===== Input material
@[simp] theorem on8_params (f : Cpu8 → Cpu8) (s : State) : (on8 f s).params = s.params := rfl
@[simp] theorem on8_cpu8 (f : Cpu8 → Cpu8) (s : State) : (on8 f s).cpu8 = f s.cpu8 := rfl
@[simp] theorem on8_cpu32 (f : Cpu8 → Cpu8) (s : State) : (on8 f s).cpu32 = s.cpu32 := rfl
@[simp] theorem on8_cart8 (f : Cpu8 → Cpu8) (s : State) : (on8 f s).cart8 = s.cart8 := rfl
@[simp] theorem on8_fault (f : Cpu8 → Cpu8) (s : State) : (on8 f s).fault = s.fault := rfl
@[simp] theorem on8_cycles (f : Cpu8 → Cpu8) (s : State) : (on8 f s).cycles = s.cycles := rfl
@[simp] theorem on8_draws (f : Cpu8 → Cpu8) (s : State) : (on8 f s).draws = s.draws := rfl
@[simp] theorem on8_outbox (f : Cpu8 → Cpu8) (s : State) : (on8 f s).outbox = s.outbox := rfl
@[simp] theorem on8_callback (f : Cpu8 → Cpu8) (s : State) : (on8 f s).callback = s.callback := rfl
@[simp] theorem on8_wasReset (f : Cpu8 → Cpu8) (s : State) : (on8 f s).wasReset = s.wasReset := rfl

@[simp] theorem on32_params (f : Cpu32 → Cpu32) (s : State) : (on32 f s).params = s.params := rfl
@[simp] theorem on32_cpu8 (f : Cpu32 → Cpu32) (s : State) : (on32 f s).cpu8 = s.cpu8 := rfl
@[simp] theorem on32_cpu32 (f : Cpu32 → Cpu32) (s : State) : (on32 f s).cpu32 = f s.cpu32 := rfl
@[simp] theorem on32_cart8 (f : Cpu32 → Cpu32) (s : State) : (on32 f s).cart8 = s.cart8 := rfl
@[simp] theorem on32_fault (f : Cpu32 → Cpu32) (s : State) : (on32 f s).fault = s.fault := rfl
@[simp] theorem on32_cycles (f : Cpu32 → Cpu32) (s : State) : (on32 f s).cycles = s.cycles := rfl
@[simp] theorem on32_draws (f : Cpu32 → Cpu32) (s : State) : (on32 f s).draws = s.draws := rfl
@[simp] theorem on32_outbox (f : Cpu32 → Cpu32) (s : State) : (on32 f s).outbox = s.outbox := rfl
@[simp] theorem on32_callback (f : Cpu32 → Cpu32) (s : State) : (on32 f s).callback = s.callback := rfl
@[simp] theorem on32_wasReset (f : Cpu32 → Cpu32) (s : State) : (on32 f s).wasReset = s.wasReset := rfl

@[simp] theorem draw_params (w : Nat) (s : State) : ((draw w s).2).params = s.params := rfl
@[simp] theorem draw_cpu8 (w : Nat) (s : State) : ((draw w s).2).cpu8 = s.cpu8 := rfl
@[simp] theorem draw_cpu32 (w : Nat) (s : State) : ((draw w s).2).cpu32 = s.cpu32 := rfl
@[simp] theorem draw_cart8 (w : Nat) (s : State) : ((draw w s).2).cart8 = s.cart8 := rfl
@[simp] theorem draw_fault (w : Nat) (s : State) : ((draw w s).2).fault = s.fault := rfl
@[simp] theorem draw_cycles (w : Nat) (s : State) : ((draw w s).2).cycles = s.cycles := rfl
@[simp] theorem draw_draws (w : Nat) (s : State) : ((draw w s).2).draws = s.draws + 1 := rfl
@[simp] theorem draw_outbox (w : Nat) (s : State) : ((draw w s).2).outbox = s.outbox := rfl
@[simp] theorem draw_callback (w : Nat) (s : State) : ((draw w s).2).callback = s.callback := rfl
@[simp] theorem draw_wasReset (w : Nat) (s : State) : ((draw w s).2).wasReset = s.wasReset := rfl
==========
===== Input material
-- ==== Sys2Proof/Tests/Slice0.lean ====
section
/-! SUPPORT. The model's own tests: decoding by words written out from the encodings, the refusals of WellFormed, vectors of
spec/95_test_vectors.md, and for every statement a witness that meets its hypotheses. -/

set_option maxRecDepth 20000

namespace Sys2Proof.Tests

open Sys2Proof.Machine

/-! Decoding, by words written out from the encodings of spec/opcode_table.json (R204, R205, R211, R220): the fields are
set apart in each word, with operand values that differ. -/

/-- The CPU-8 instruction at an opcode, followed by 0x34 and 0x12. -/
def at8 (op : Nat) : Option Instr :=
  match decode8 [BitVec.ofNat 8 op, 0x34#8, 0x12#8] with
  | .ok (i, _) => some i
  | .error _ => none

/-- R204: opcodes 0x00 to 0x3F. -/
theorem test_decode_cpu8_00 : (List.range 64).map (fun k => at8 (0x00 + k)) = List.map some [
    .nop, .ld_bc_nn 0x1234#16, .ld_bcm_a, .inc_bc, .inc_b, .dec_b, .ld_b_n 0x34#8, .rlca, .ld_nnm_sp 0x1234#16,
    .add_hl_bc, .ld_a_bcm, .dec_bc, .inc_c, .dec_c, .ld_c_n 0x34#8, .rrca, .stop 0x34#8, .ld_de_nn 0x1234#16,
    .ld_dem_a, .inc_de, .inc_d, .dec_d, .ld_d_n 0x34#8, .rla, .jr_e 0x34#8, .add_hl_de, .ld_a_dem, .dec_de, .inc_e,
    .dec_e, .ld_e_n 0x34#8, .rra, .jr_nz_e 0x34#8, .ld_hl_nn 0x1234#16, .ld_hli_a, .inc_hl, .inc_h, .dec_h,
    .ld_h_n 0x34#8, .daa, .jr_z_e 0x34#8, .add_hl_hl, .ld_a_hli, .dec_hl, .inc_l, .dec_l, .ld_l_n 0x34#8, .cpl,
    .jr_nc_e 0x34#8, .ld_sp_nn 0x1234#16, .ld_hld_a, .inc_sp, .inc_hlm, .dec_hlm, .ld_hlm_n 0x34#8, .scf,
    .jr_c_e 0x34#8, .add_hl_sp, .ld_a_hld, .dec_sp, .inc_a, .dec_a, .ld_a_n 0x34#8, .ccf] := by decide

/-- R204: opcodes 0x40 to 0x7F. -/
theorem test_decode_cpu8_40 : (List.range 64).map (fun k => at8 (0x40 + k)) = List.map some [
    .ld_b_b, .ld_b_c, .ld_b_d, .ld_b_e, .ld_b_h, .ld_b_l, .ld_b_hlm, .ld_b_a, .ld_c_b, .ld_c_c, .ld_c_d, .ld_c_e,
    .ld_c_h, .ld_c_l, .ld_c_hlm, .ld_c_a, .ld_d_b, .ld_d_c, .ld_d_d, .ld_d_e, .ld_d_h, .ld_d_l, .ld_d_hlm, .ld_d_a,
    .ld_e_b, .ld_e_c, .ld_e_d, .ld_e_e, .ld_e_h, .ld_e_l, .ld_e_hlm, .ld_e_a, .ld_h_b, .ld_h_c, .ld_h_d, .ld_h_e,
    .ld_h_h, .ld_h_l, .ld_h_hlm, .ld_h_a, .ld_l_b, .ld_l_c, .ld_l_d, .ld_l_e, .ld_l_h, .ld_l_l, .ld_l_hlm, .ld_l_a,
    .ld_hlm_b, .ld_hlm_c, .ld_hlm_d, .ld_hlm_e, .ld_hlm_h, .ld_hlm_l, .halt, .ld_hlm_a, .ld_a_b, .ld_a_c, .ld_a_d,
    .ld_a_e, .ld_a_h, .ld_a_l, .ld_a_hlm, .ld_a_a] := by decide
==========
Could you return every line from the entries above in which the string "List" occurs?

● Response area:
theorem test_decode_cpu8_00 : (List.range 64).map (fun k => at8 (0x00 + k)) = List.map some [
theorem test_decode_cpu8_40 : (List.range 64).map (fun k => at8 (0x40 + k)) = List.map some [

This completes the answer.